Eugenio Montale

I was never an avid reader of poems apart from Eichendorff and his evocative romantic images and Hoelderlin, whose lyrical output might well be the pinnacle of German poetry in its transcendental and philosophical implications. Now I was stunned by the discovery of Italian poet Eugenio Mortale. Here is a good resume ( Wikipedia ) about him:
“Montale wrote more than ten anthologies of short lyrics, a journal of poetry translation, plus several books of prose translations, two books of literary criticism, and one of fantasy prose. Alongside his imaginative work he was a constant contributor to Italy’s most important newspaper, the Corriere della Sera, for which he wrote a huge number of articles on literature, music, and art. He also wrote a foreword to Dante’s “The Divine Comedy”, in which he mentions the credibility of Dante, and his insight and unbiased imagination.
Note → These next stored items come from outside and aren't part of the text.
-- ==== Sys2Proof/Word.lean ====
section
/-! DEFINITION. The word types of RHC (00_scope.md R7): bytes, register words, RLE symbols, frequency counts, and the byte
strings and bit strings of R11. Nothing but names for `BitVec` and `List`, so that the library's lemmas apply. -/

namespace Sys2Proof

/-- An input byte, a MEM byte, a run length, a byte value: 8 bits (R7). -/
abbrev Byte := BitVec 8

/-- A register of REG: 32 bits (R7, 10_state.md R32). -/
abbrev Word := BitVec 32

/-- An RLE symbol `(run_length << 8) | byte_value`: 16 bits (R7). -/
abbrev Symbol := BitVec 16

/-- A frequency count or a tree weight: 64 bits unsigned (R7). -/
abbrev Count := BitVec 64

/-- A byte string, index 0 first (R11). -/
abbrev Bytes := List Byte

/-- A bit string: the first element is nearest the tree root (a code) or earliest in the stream (a payload) (R11). -/
abbrev BitString := List Bool

end Sys2Proof
end

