-- ==== Sys2Proof/Machine/Ops.lean ====
section
/-! DEFINITION. The shared operations: one byte and many bytes of MEM (20_memory.md R73, R75), the issue of a command
(44_control.md R350), its completion with success or with an error (R352, 60_exceptions.md R403, the block's counterpart of
taking an exception, R411), and the order of a command's checks (60_exceptions.md R406). -/

namespace Sys2Proof.Machine

/-! ### MEM -/

namespace Memory

/-- `MEM[a]`, or `none` where no byte is written (20_memory.md R72). -/
def read : Memory → Nat → Option Byte
  | [], _ => none
  | c :: m, a => if c.1 = a then some c.2 else read m a

/-- `MEM[a] <- b` (20_memory.md R73), keeping the addresses rising. -/
def write : Memory → Nat → Byte → Memory
  | [], a, b => [(a, b)]
  | c :: m, a, b => if a < c.1 then (a, b) :: c :: m else if a = c.1 then (a, b) :: m else c :: write m a b

/-- `MemRead(a, n)`: the `n` bytes from `a` on, or `none` where one of them is unwritten (00_scope.md R13, 20_memory.md R72). -/
def readBytes (m : Memory) : Nat → Nat → Option Bytes
  | _, 0 => some []
  | a, n + 1 =>
    match m.read a with
    | none => none
    | some b => (readBytes m (a + 1) n).map (b :: ·)

/-- `MemWrite(a, s)`: MEM[a + i] <- s[i] for every i (00_scope.md R13). -/
def writeBytes : Memory → Nat → Bytes → Memory
  | m, _, [] => m
  | m, a, b :: s => writeBytes (m.write a b) (a + 1) s

end Memory

/-! ### Completion (44_control.md R352) -/

/-- The success result of a command (00_scope.md R14): the bytes to write at DST_ADDR, the result registers, the new
internal state and SZMIS. -/
structure Success where
  out : Bytes
  res : ResultRegs
  tree : Option HuffTree
  ct : CodeTable
  tv : Bool
  cv : Bool
  szmis : Bool
  deriving DecidableEq, Repr

/-- A success that leaves TREE, CT, TV and CV as they are and SZMIS 0 (10_state.md R43, first row). -/
def State.plainSuccess (s : State) (out : Bytes) (res : ResultRegs) : Success where
  out := out
  res := res
  tree := s.tree
  ct := s.ct
  tv := s.status.tv
  cv := s.status.cv
  szmis := false

/-- A success that leaves TV = CV = 0 (ENCODE, DECODE and CLEAR, 10_state.md R43). TREE and CT, unreadable from here on, stay
as they are (notes/assumptions/10.md). -/
def State.clearingSuccess (s : State) (out : Bytes) (res : ResultRegs) (szmis : Bool) : Success where
  out := out
  res := res
  tree := s.tree
  ct := s.ct
  tv := false
  cv := false
  szmis := szmis

/-- The completion of a command with success (44_control.md R352, branch `ok`). -/
def State.completeOk (s : State) (r : Success) : State :=
  { s with
    mem := s.mem.writeBytes s.latch.ops.dst r.out
    res := r.res
    tree := r.tree
    ct := r.ct
    status := { s.status with busy := false, done := true, szmis := r.szmis, err := none, tv := r.tv, cv := r.cv } }

/-- `k` free bytes, from the `n`-th on. -/
def freeBytes (n k : Nat) : Bytes := (List.range k).map fun i => Config.freeByte (n + i)

/-- The destination range becomes unspecified: one free byte each (60_exceptions.md R403 (c), I13). -/
def State.spoilDst (s : State) : State :=
  { s with
    mem := s.mem.writeBytes s.latch.ops.dst (freeBytes s.draws s.latch.ops.cap)
    draws := s.draws + s.latch.ops.cap }

/-- The completion of a command with error `e` (44_control.md R352, branch `err`; 60_exceptions.md R403): the error code is
saved in STATUS.ERR, DONE set, BUSY cleared, the results zeroed, and the destination range of a command that has one
(`hasDst`) is unspecified after an error of the command's own processing. -/
def State.completeErr (s : State) (hasDst : Bool) (e : Err) (f : ErrFlags) : State :=
  let t := if hasDst && e.spoilsDst then s.spoilDst else s
  { t with
    res := ResultRegs.zero
    status := { s.status with busy := false, done := true, szmis := false, err := some e, tv := f.tv, cv := f.cv } }

/-- The completion of an illegal command word (60_exceptions.md R401): no MEM access, TREE, TV, CT and CV unchanged. -/
def State.completeIllegal (s : State) : State := s.completeErr false .illegal s.keptFlags

/-! ### Running a command (60_exceptions.md R406) -/

/-- `MemRead(L.SRC_ADDR, L.SRC_LEN)` of a command that has a source range; a command without one reads nothing. -/
def State.source (s : State) (p : Ports) : Option Bytes :=
  if p.src then s.mem.readBytes s.latch.ops.src s.latch.ops.len else some []

/-- Complete with what a command's pure function answers (44_control.md R352). -/
def State.complete (s : State) (hasDst : Bool) (onErr : Err → ErrFlags) : Except Err Success → State
  | .ok r => s.completeOk r
  | .error e => s.completeErr hasDst e (onErr e)

/-- A legal command `i`, from its checks to its completion, in the order of 60_exceptions.md R406: the range check (R404),
the state check (R405), then the command's pseudocode: the checks `pre` that stand before its MemRead, the MemRead, and
`body` on the source bytes. A MemRead that meets an unwritten byte is a fault (20_memory.md R72). -/
def State.run (s : State) (i : Instr) (onErr : Err → ErrFlags) (pre : Except Err Unit)
    (body : Bytes → Except Err Success) : Result :=
  let p := portsOf i
  let checks := do
    rangeCheck p s.latch.ops s.cfg.memSize.val
    stateCheck i s.status
    pre
  match checks with
  | .error e => .next (s.completeErr p.dst e (onErr e))
  | .ok _ =>
    match s.source p with
    | none => .fault .readUnwritten
    | some x => .next (s.complete p.dst onErr (body x))

/-! ### Issue and drop (44_control.md R350, R353) -/

/-- The issue of command word `v` (44_control.md R350): CMD and L take their values, BUSY is set, DONE, ERR and SZMIS are
cleared; DROP, TV, CV and the results stay. -/
def State.issue (s : State) (v : Word) : State :=
  { s with
    cmd := v
    latch := ⟨v, s.ops⟩
    status := { s.status with busy := true, done := false, err := none, szmis := false } }

/-- A CMD write while BUSY = 1: only DROP is set (44_control.md R353). -/
def State.dropWrite (s : State) : State := { s with status := { s.status with drop := true } }

/-! ### Reset (70_reset_and_hazards.md R450, R451) -/

/-- The reset event: every piece of the block's state at its reset value, MEM unspecified, a command in flight aborted. The
instance's parameters, the host, the schedule and the free-value counters are no state of the block; `epoch` counts the event. -/
def State.resetEvent (s : State) : State :=
  { State.resetWith s.cfg with
    host := s.host
    turns := s.turns
    replies := s.replies
    draws := s.draws
    epoch := s.epoch + 1 }

end Sys2Proof.Machine
end

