theorem emitRun_length {cap : Nat} {o o' : Bytes} {s : Symbol} (h : emitRun cap o s = .ok o') : o'.length ≤ cap := by
  simp only [emitRun, bind_eq_ok, need_eq_ok, decide_eq_true_eq, Except.ok.injEq, exists_const] at h
  rw [← h.2]
  simpa using h.1

theorem parseEntries_error {prev : Option Entry} {seen : List Symbol} {total n : Nat} {s : Bytes} {e : Err}
    (h : parseEntries prev seen total n s = .error e) : e.spoilsDst = true := by
  induction n generalizing prev seen total s with
  | zero => simp [parseEntries] at h
  | succ n ih =>
    simp only [parseEntries, bind_eq_error] at h
    rcases h with h | ⟨_, _, h | ⟨_, _, h | ⟨_, _, h⟩⟩⟩
    · rw [takeBytes_error h]; rfl
    · rw [checkEntry_error h]; rfl
    · exact ih h
    · simp at h

theorem need_error_spoils {c : Bool} {e e' : Err} (h : need c e = .error e') (he : e.spoilsDst = true) : e'.spoilsDst = true := by
  rw [← (need_eq_error.1 h).2]; exact he

/-- The parser reports FORMAT or TRUNC only (43_container.md R311). -/
theorem parseContainer_error {p : Params} {x : Bytes} {e : Err} (h : parseContainer p x = .error e) : e.spoilsDst = true := by
  simp only [parseContainer, bind_eq_error] at h
  rcases h with h | ⟨_, _, h | ⟨_, _, h | ⟨_, _, h | ⟨_, _, h | ⟨_, _, h | ⟨_, _, h | ⟨_, _, h | ⟨_, _, h | ⟨_, _, h |
    ⟨_, _, h | ⟨_, _, h | ⟨_, _, h | ⟨_, _, h | ⟨_, _, h | ⟨_, _, h | ⟨_, _, h | ⟨_, _, h | ⟨_, _, h |
      ⟨_, _, h⟩⟩⟩⟩⟩⟩⟩⟩⟩⟩⟩⟩⟩⟩⟩⟩⟩⟩⟩
  all_goals first
    | exact need_error_spoils h rfl
    | exact parseEntries_error h
    | (rw [takeBytes_error h]; rfl)
    | simp at h

theorem decodeContents_error {p : Params} {cap : Nat} {c : Parsed} {e : Err} (h : decodeContents p cap c = .error e) :
    e.spoilsDst = true := by
  simp only [decodeContents] at h
  split at h
  · simp at h
  · split at h
    · simp at h
    · split at h
      · rename_i hd
        simp only [Except.error.injEq] at h
        rw [← h]
        exact decodeStream_error (fun h => by rw [emitRun_error h]; rfl) hd
      · simp at h

theorem decodeContents_length {p : Params} {cap : Nat} {c : Parsed} {o : Bytes} (h : decodeContents p cap c = .ok o) :
    o.length ≤ cap := by
  simp only [decodeContents] at h
  split at h
  · simp only [Except.ok.injEq] at h; simp [← h]
  · split at h
    · simp only [Except.ok.injEq] at h; simp [← h]
    · split at h
      · simp at h
      · rename_i hd
        simp only [Except.ok.injEq] at h
        rw [← h]
        exact decodeStream_length emitRun_length (Nat.zero_le _) hd

theorem map_eq_error {α β : Type} {f : α → β} {x : Except Err α} {e : Err} : x.map f = .error e ↔ x = .error e := by
  cases x <;> simp [Except.map]

theorem map_eq_ok {α β : Type} {f : α → β} {x : Except Err α} {b : β} : x.map f = .ok b ↔ ∃ a, x = .ok a ∧ f a = b := by
  cases x <;> simp [Except.map]

/-- The errors of a command's own processing are ALLOC, FORMAT, TRUNC and NOCODE (60_exceptions.md R400, R403). -/
theorem execBody_error {i : Instr} {s : State} {x : Bytes} {e : Err} (h : execBody i s x = .error e) : e.spoilsDst = true := by
  cases i <;> simp only [execBody, State.plainOf, map_eq_error, reduceCtorEq] at h
  case rleEnc =>
    simp only [rleEncBody, bind_eq_error] at h
    rcases h with h | ⟨_, _, h⟩
    · exact need_error_spoils h rfl
    · simp at h
  case rleDec =>
    simp only [rleDecBody, bind_eq_error] at h
    rcases h with h | ⟨_, _, h | ⟨_, _, h⟩⟩
    · exact need_error_spoils h rfl
    · exact rleDecLoop_error h
    · simp at h
  case freq =>
    simp only [freqBody, bind_eq_error] at h
    rcases h with h | ⟨_, _, h | ⟨_, _, h | ⟨_, _, h⟩⟩⟩
    · exact need_error_spoils h rfl
    · exact need_error_spoils h rfl
    · exact need_error_spoils h rfl
    · simp at h
  case treeBuild =>
    simp only [treeBuildBody, bind_eq_error] at h
    rcases h with h | ⟨_, _, h | ⟨_, _, h | ⟨_, _, h⟩⟩⟩
    · exact need_error_spoils h rfl
    · exact need_error_spoils h rfl
    · rw [validateFrom_error h]; rfl
    · simp at h
  case codeGen =>
    simp only [codeGenBody, bind_eq_error] at h
    rcases h with h | ⟨_, _, h⟩
    · exact need_error_spoils h rfl
    · simp at h
  case pack =>
    simp only [packBody, bind_eq_error] at h
    rcases h with h | ⟨_, _, h | ⟨_, _, h | ⟨_, _, h⟩⟩⟩
    · exact need_error_spoils h rfl
    · exact packLoop_error h
    · exact need_error_spoils h rfl
    · simp at h
  case unpack =>
    simp only [unpackBody] at h
    split at h
    · simp at h
    · rw [bind_eq_error] at h
      rcases h with h | ⟨_, _, h⟩
      · exact decodeStream_error (fun h => by rw [emitPair_error h]; rfl) h
      · simp at h
  case xor =>
    simp only [xorBody, bind_eq_error] at h
    rcases h with h | ⟨_, _, h⟩
    · exact need_error_spoils h rfl
    · simp at h
  case encode =>
    simp only [encodeBody, encodeContainer, bind_eq_error] at h
    rcases h with (h | ⟨_, _, h | ⟨_, _, h⟩⟩) | ⟨_, _, h | ⟨_, _, h⟩⟩
    · exact need_error_spoils h rfl
    · exact need_error_spoils h rfl
    · simp at h
    · exact need_error_spoils h rfl
    · simp at h
  case decode =>
    simp only [decodeBody, bind_eq_error] at h
    rcases h with h | ⟨_, _, h | ⟨_, _, h⟩⟩
    · exact parseContainer_error h
    · exact decodeContents_error h
    · simp at h

/-- A success's output fits DST_CAP, RES_LEN is its length, and a command without a destination range has none
(20_memory.md R81). -/
theorem execBody_out {i : Instr} {s : State} {x : Bytes} {r : Success} (h : execBody i s x = .ok r) :
    (hasDst i = true → r.out.length ≤ s.latch.ops.cap ∧ r.res.resLen = BitVec.ofNat 32 r.out.length) ∧
      (hasDst i = false → r.out = []) := by
  cases i <;> simp only [execBody, State.plainOf, map_eq_ok, Except.ok.injEq, Prod.exists] at h <;>
    refine ⟨fun hd => ?_, fun hd => ?_⟩ <;> simp only [hasDst, reduceCtorEq] at hd
  case nop => rw [← h]; rfl
  case rleEnc =>
    obtain ⟨a, b, h, rfl⟩ := h
    simp only [rleEncBody, bind_eq_ok, need_eq_ok, decide_eq_true_eq, Except.ok.injEq, Prod.mk.injEq] at h
    obtain ⟨_, hl, rfl, rfl⟩ := h
    exact ⟨hl, rfl⟩
  case rleDec =>
    obtain ⟨a, b, h, rfl⟩ := h
    simp only [rleDecBody, bind_eq_ok, need_eq_ok, decide_eq_true_eq, Except.ok.injEq, Prod.mk.injEq] at h
    obtain ⟨_, -, _, hl, rfl, rfl⟩ := h
    exact ⟨rleDecLoop_length (Nat.zero_le _) hl, rfl⟩
  case freq =>
    obtain ⟨a, b, h, rfl⟩ := h
    simp only [freqBody, bind_eq_ok, need_eq_ok, decide_eq_true_eq, Except.ok.injEq, Prod.mk.injEq] at h
    obtain ⟨_, -, _, -, _, hl, rfl, rfl⟩ := h
    exact ⟨hl, by simp [State.plainSuccess]⟩
  case treeBuild => obtain ⟨a, b, h, rfl⟩ := h; rfl
  case codeGen => obtain ⟨a, b, h, rfl⟩ := h; rfl
  case codeQuery => rw [← h]; rfl
  case pack =>
    obtain ⟨a, b, h, rfl⟩ := h
    simp only [packBody, bind_eq_ok, need_eq_ok, decide_eq_true_eq, Except.ok.injEq, Prod.mk.injEq] at h
    obtain ⟨_, -, _, -, _, hl, rfl, rfl⟩ := h
    exact ⟨by simpa [State.plainSuccess] using hl, rfl⟩
  case unpack =>
    obtain ⟨a, b, h, rfl⟩ := h
    simp only [unpackBody] at h
    split at h
    · simp only [ok_bind, Except.ok.injEq, Prod.mk.injEq] at h
      obtain ⟨rfl, rfl⟩ := h
      exact ⟨Nat.zero_le _, rfl⟩
    · simp only [bind_eq_ok, Except.ok.injEq, Prod.mk.injEq, Prod.exists] at h
      obtain ⟨_, _, hl, rfl, rfl⟩ := h
      exact ⟨decodeStream_length emitPair_length (Nat.zero_le _) hl, rfl⟩
  case xor =>
    obtain ⟨a, b, h, rfl⟩ := h
    simp only [xorBody, bind_eq_ok, need_eq_ok, decide_eq_true_eq, Except.ok.injEq, Prod.mk.injEq] at h
    obtain ⟨_, hl, rfl, rfl⟩ := h
    exact ⟨by simpa [State.plainSuccess, xorBytes] using hl, rfl⟩
  case encode =>
    obtain ⟨a, b, h, rfl⟩ := h
    simp only [encodeBody, bind_eq_ok, need_eq_ok, decide_eq_true_eq, Except.ok.injEq, Prod.mk.injEq] at h
    obtain ⟨_, -, _, hl, rfl, rfl⟩ := h
    exact ⟨hl, rfl⟩
  case decode =>
    obtain ⟨a, b, c, h, rfl⟩ := h
    simp only [decodeBody, bind_eq_ok, Except.ok.injEq, Prod.mk.injEq] at h
    obtain ⟨_, -, _, hl, rfl, rfl, rfl⟩ := h
    exact ⟨decodeContents_length hl, rfl⟩
  case clear => rw [← h]; rfl

end Sys2Proof.Machine
end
Montale’s work, especially his first poetry collection Ossi di seppia (“Cuttlefish Bones”), which appeared in 1925, shows him as an antifascist who felt detached from contemporary life and found solace and refuge in the solitude of nature.
The Mediterranean landscape of Montale’s native Liguria was a strong presence in these early poems: they gave him a sort of “personal seclusion” in the face of the depressing events around him. These poems emphasise his personal solitude and empathy with “little” and “insignificant” things, or with the horizon, the sea.
According to Montale, nature is “rough, scanty, dazzling”. In a world filled with defeat and despair, nature alone seemed to possess dignity – the same as the reader experiences in reading his poems.”

I was particularly taken by his references to the Cinque Terre, an area in Italy I know fairly well, and its magic can be found in these poems. Most highly recommended. ( And poems can be read if there is only a minute or two of time available, the perfect modern day literature then…).